# Mite?



## Jkemp (Dec 24, 2018)

A brom is flowering in one of my tanks. When taking a very close up picture I spotted a friend who is invisible to the naked eye. Any guess what he is? Just curious if he is one of those evil mites people speak of.

There are no frogs yet as I’m just letting the moss and plants grow for now. So I could co2 bomb it, but the springs and isopods are well seeded.

Anyways you can see him on the bottom of the flower in be blurry looking picture. The picture with my finger in it is for scale.

High res: https://drive.google.com/drive/folders/1056z-vWOp9F1z5rdjMj_kTdlL8xUynra


----------



## kimcmich (Jan 17, 2016)

Greetings,

A bug that small is hard to give a certain id, but that looks like a springtail (there are many species besides the ones we culture for food).

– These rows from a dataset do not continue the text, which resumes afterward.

/-- The condition of an FCMP (Table 6.3). -/
def fcmpHolds (c : Nat) (x y : FVal) : Bool :=
  let un := x.isNan || y.isNan
  let lt := FVal.less false x y
  let gt := FVal.less false y x
  match c with
  | 0 => !un && !lt && !gt
  | 1 => un || lt || gt
  | 2 => !un && lt
  | 3 => !un && !gt
  | 4 => !un && gt
  | 5 => !un && !lt
  | 6 => un
  | _ => !un

/-- FCMP's predicate and flags (R180). -/
def fcmp32 (c : Nat) (signalling : Bool) (a b : Word32) : Bool × Byte :=
  let x := fv a
  let y := fv b
  (fcmpHolds c x y, flagIf (if signalling then x.isNan || y.isNan else x.isSnan || y.isSnan) fINV)

/-- FCLASS's one-hot class (R177). -/
def fclass32 (a : Word32) : Word32 :=
  let i := match fv a with
    | .nan true => 8
    | .nan false => 9
    | .inf true => 0
    | .inf false => 7
    | .fin s m _ =>
      if m = 0 then (if s then 3 else 4)
      else if m < 2 ^ 23 then (if s then 2 else 5)
      else (if s then 1 else 6)
  BitVec.ofNat 32 (2 ^ i)

/-- An exact value rounded to an integer by a mode, and whether that is inexact. -/
def toInt (mode : Rm) (s : Bool) (m : Nat) (e : Int) : Int × Bool :=
  let r := roundAt mode s m e 0
  (term s r.1, r.2)

/-- A value rounded to an integer and clamped to lo, hi (R52): the integer and its flags. -/
def cvtInt (mode : Rm) (lo hi : Int) (v : FVal) : Int × Byte :=
  match v with
  | .nan _ => (0, fINV)
  | .inf s => (if s then lo else hi, fCLP)
  | .fin s m e =>
    let (n, inx) := toInt mode s m e
    if n < lo then (lo, fCLP ||| flagIf inx fINX)
    else if hi < n then (hi, fCLP ||| flagIf inx fINX)
    else (n, flagIf inx fINX)

/-- An integer rounded to a format (R53). -/
def Fmt.ofInt (f : Fmt) (mode : Rm) (n : Int) : Nat × Byte :=
  f.round mode (decide (n < 0)) n.natAbs 0

/-- A conversion between f32, f16 and bf16 (R49). -/
def Fmt.conv (f : Fmt) (mode : Rm) (v : FVal) : Nat × Byte :=
  match v with
  | .nan s => (f.nan, flagIf s fINV)
  | .inf s => (f.inf s, 0)
  | .fin s m e => f.round mode s m e

/-- A conversion to an 8-bit format, RNE, saturating or not (R50, Table 2.4). -/
def Fmt.conv8 (f : Fmt) (sat : Bool) (v : FVal) : Nat × Byte :=
  let overV := fun s : Bool => if f.infs then f.inf s else f.nan
  match v with
  | .nan s => (f.nan, flagIf s fINV)
  | .inf s =>
    if sat then (f.big s, fCLP) else (overV s, flagIf (!f.infs) fOVF)
  | .fin s m e =>
    if m = 0 then (f.sign s, 0)
    else
      let q := max (f.quantumU m e) (f.emin - f.fbits)
      if f.over (roundAt .rne s m e q).1 q then
        (if sat then (f.big s, fCLP ||| fINX) else (overV s, fOVF ||| fINX))
      else f.round .rne s m e

/-- A conversion from any format to any format, as streams and CVT perform it (R49, R50). -/
def Fmt.convTo (f : Fmt) (mode : Rm) (sat : Bool) (v : FVal) : Nat × Byte :=
  if f.width = 8 then f.conv8 sat v else f.conv mode v

/-- SCALB: a × 2^k (R182). Beyond 600 in magnitude, k no longer changes the rounded result. -/
def scalb32 (mode : Rm) (a : Word32) (k : Int) : Word32 × Byte :=
  match fv a with
  | .nan s => (0x7FC00000, flagIf s fINV)
  | .inf _ => (a, 0)
  | .fin s m e =>
    if m = 0 then (a, 0) else w32 (f32.round mode s m (e + max (-600) (min 600 k)))

/-- FRND: an integral value by mod, keeping the sign (R182). -/
def frnd32 (mode : Rm) (a : Word32) : Word32 × Byte :=
  match fv a with
  | .nan s => (0x7FC00000, flagIf s fINV)
  | .inf _ => (a, 0)
  | .fin s m e =>
    let (n, inx) := toInt mode s m e
    (BitVec.ofNat 32 (f32.round .rne s n.natAbs 0).1, flagIf inx fINX)

/-- The bounds of a plane-tensor element (R54). -/
def planeLo (g : Nat) (signS : Bool) : Int := if signS then -(2 ^ (g - 1) : Int) else 0
def planeHi (g : Nat) (signS : Bool) : Int := if signS then 2 ^ (g - 1) - 1 else 2 ^ g - 1

/-- CVT.pls and CVT.pln: the element step of R57 (R181). -/
def cvtPlane (g : Nat) (signS : Bool) (a : Word32) : Word32 × Byte :=
  let lo := planeLo g signS
  let hi := planeHi g signS
  match fv a with
  | .nan _ => (0, fINV)
  | .inf s => (BitVec.ofInt 32 (if s then lo else hi), fCLP)
  | .fin s m e =>
    let n := (toInt .rne s m e).1
    if n < lo then (BitVec.ofInt 32 lo, fCLP)
    else if hi < n then (BitVec.ofInt 32 hi, fCLP)
    else (BitVec.ofInt 32 n, 0)

/-! ### Pairs (2.7) -/

/-- A double-word pair with the flags of the steps that made it. -/
structure Dw where
  hi : Word32
  lo : Word32
  fl : Byte
  deriving DecidableEq, Repr

/-- The canonical NaN and a zero of sign +. -/
def nan32 : Word32 := 0x7FC00000

/-- A zero error is delivered as +0 (R65, R66). -/
def posZero (w : Word32) : Word32 := if w = 0x80000000 then 0 else w

/-- The words of rne sums, without flags. -/
def rneSum (vs : List FVal) : Word32 := BitVec.ofNat 32 (f32.sum .rne vs).1

/-- twosum (R65). -/
def twosum (a b : Word32) : Dw :=
  let x := fv a
  let y := fv b
  if x.isNan || y.isNan || (x.isInf && y.isInf && x.neg != y.neg) then ⟨nan32, nan32, fINV⟩
  else if x.isInf || y.isInf then ⟨rneSum [x, y], 0, 0⟩
  else
    let s := rneSum [x, y]
    if (fv s).isInf then ⟨s, 0, fOVF ||| fINX⟩
    else ⟨s, posZero (rneSum [x, y, (fv s).flip]), 0⟩

/-- ftwosum (R66). -/
def ftwosum (a b : Word32) : Dw :=
  let x := fv a
  let y := fv b
  if x.isNan || y.isNan || (x.isInf && y.isInf && x.neg != y.neg) then ⟨nan32, nan32, fINV⟩
  else if x.isInf || y.isInf then ⟨rneSum [x, y], 0, 0⟩
  else
    let s := rneSum [x, y]
    if (fv s).isInf then ⟨s, 0, fOVF ||| fINX⟩
    else
      let z := rneSum [fv s, x.flip]
      ⟨s, posZero (rneSum [y, (fv z).flip]), 0⟩

/-- twoprod (R67). -/
def twoprod (a b : Word32) : Dw :=
  let x := fv a
  let y := fv b
  if x.isNan || y.isNan || x.mulInv y then ⟨nan32, nan32, fINV⟩
  else if x.isInf || y.isInf then ⟨rneSum [x.mul y], 0, 0⟩
  else
    let p := f32.sum .rne [x.mul y]
    let pw : Word32 := BitVec.ofNat 32 p.1
    if (fv pw).isInf then ⟨pw, 0, fOVF ||| fINX⟩
    else
      let e := f32.sum .rne [x.mul y, (fv pw).flip]
      ⟨pw, BitVec.ofNat 32 e.1, flagIf (e.2 &&& fINX ≠ 0) fEFTX ||| (p.2 &&& fUNF)⟩

/-- An operand pair with a finite high part and an infinite low part stands for the infinity of the
low part (R64). -/
def fixPair (hi lo : Word32) : Word32 × Word32 :=
  if !(fv hi).isNan && !(fv hi).isInf && (fv lo).isInf then (lo, 0) else (hi, lo)

/-- A step that overflows ends a pair operation with that infinity (R68); otherwise it goes on. -/
def dwStep (r : Word32) (fl : Byte) (k : Unit → Dw) : Dw :=
  if (fv r).isInf then ⟨r, 0, fl ||| fOVF ||| fINX⟩ else k ()

/-- The same for a step that gives a pair: either of its words may be infinite (R68; log 146). -/
def dwPair (d : Dw) (fl : Byte) (k : Unit → Dw) : Dw := dwStep d.hi fl fun _ => dwStep d.lo fl k

/-- The sum rounded RNE of words, for the plain steps of R68 and R70. -/
def rneAdd (a b : Word32) : Word32 := rneSum [fv a, fv b]

/-- dwadd (R68). -/
def dwadd (ah0 al0 bh0 bl0 : Word32) : Dw :=
  if (fv ah0).isNan || (fv al0).isNan || (fv bh0).isNan || (fv bl0).isNan then ⟨nan32, nan32, fINV⟩
  else
    let (ah, al) := fixPair ah0 al0
    let (bh, bl) := fixPair bh0 bl0
    let x := fv ah
    let y := fv bh
    if x.isInf && y.isInf && x.neg != y.neg then ⟨nan32, nan32, fINV⟩
    else if x.isInf || y.isInf then ⟨rneSum [x, y], 0, 0⟩
    else
      let se := twosum ah bh
      dwPair se 0 fun _ =>
        let tf := twosum al bl
        dwPair tf 0 fun _ =>
          let e1 := rneAdd se.lo tf.hi
          dwStep e1 0 fun _ =>
            let s2 := ftwosum se.hi e1
            dwPair s2 0 fun _ =>
              let e2 := rneAdd s2.lo tf.lo
              dwStep e2 0 fun _ =>
                let r := ftwosum s2.hi e2
                dwPair r 0 fun _ => ⟨r.hi, r.lo, 0⟩

/-- dwnorm (R69). -/
def dwnorm (hi lo : Word32) : Dw :=
  if (fv hi).isNan || (fv lo).isNan then ⟨nan32, nan32, fINV⟩
  else
    let (h, l) := fixPair hi lo
    if (fv h).isInf then ⟨h, 0, 0⟩ else twosum h l

/-- dwmul (R70). Of the flags of its first step, twoprod, EFTX alone is kept: R70 names no other, and an UNF
of that step is dropped (DEDUCED, log 33). -/
def dwmul (ah0 al0 bh0 bl0 : Word32) : Dw :=
  if (fv ah0).isNan || (fv al0).isNan || (fv bh0).isNan || (fv bl0).isNan then ⟨nan32, nan32, fINV⟩
  else
    let (ah, al) := fixPair ah0 al0
    let (bh, bl) := fixPair bh0 bl0
    let x := fv ah
    let y := fv bh
    if x.mulInv y then ⟨nan32, nan32, fINV⟩
    else if x.isInf || y.isInf then ⟨rneSum [x.mul y], 0, 0⟩
    else
      let pe := twoprod ah bh
      let ef := pe.fl &&& fEFTX
      dwPair pe ef fun _ =>
        let t := rneSum [(fv al).mul y]
        dwStep t ef fun _ =>
          let t2 := rneSum [x.mul (fv bl), fv t]
          dwStep t2 ef fun _ =>
            let e := rneAdd pe.lo t2
            dwStep e ef fun _ =>
              let r := ftwosum pe.hi e
              dwPair r ef fun _ => ⟨r.hi, r.lo, ef⟩

/-- dwfma(a, b, c) = dwadd(c, dwmul(a, b)), with the flags of both (R70). -/
def dwfma (ah al bh bl ch cl : Word32) : Dw :=
  let p := dwmul ah al bh bl
  let r := dwadd ch cl p.hi p.lo
  ⟨r.hi, r.lo, p.fl ||| r.fl⟩

/-! ### Wide deposits (2.5) -/

/-- A bit pattern of n bits as a two's-complement integer. -/
def sxt (n : Nat) (x : Nat) : Int :=
  if x % 2 ^ n < 2 ^ (n - 1) then (x % 2 ^ n : Nat) else (x % 2 ^ n : Nat) - (2 ^ n : Int)

/-- An exact value's floor as a multiple of 2^q, and whether it is inexact (R59). -/
def floorAt (n : Int) (e q : Int) : Int × Bool :=
  if q ≤ e then (n * 2 ^ (e - q).toNat, false)
  else
    let s : Int := 2 ^ (q - e).toNat
    (n.fdiv s, n.fmod s ≠ 0)

/-- The tile status flags OVF, INX, INV and RNG (R34). -/
def tOVF : Byte := 1
def tINX : Byte := 2
def tINV : Byte := 4
def tRNG : Byte := 8

/-- A deposit of the exact value n × 2^e into the pattern X of 256 bits (R59). -/
def xaDeposit (x : Nat) (n e : Int) : Nat × Byte :=
  let (z, inx) := floorAt n e (-160)
  let big := z < -(2 ^ 255 : Int) || (2 ^ 255 : Int) ≤ z
  let t := sxt 256 x + z
  let out := t < -(2 ^ 255 : Int) || (2 ^ 255 : Int) ≤ t
  ((t.emod (2 ^ 256)).toNat, flagIf inx tINX ||| flagIf (big || out) tOVF)

/-- A deposit of an f32 value (R59). -/
def xaDepositF32 (x : Nat) (w : Word32) : Nat × Byte :=
  match fv w with
  | .fin s m e => xaDeposit x (term s m) e
  | _ => (x, tINV)

/-- The exact value n × 2^e to f32, RNE (R61). -/
def exactToF32 (n e : Int) : Word32 × Byte := w32 (f32.round .rne (decide (n < 0)) n.natAbs e)

/-- The exact value n × 2^e to i32, RNE and clamped (R61). -/
def exactToI32 (n e : Int) : Word32 × Byte :=
  let r := cvtInt .rne (-(2 ^ 31)) (2 ^ 31 - 1) (.fin (decide (n < 0)) n.natAbs e)
  (BitVec.ofInt 32 r.1, r.2)

/-- The add.xa256 of a scatter element (R59, R146). -/
def xaAdd (x y : Nat) : Nat × Byte := xaDeposit x (sxt 256 y) (-160)

end Sys2Proof.Machine
end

Whether it's a springtail or a mite, however, you don't need to be thinking CO2 bomb after seeing just one of them. Your viv is going to play host to a wide variety of bugs and 99% of them will be harmless and perfectly well-behaved. Enjoy this intimate view into moist nature and don't get spooked by the tiny critters you've never had the chance to see before


----------



## tropfrog (Sep 6, 2018)

Whatever the species is.......This is frog food, dont worry.

BR
Magnus


----------



## varanoid (Jan 21, 2011)

That is a great pic. Wish I had some camera skills, all the closeups I take are garbage.

I've seen nearly identical, possibly the same, creatures in my vivs before. They are quite abundant when the tanks are first set up, and then get mowed down by the frogs and outcompeted by the springtails to the point I see them much less frequently.


----------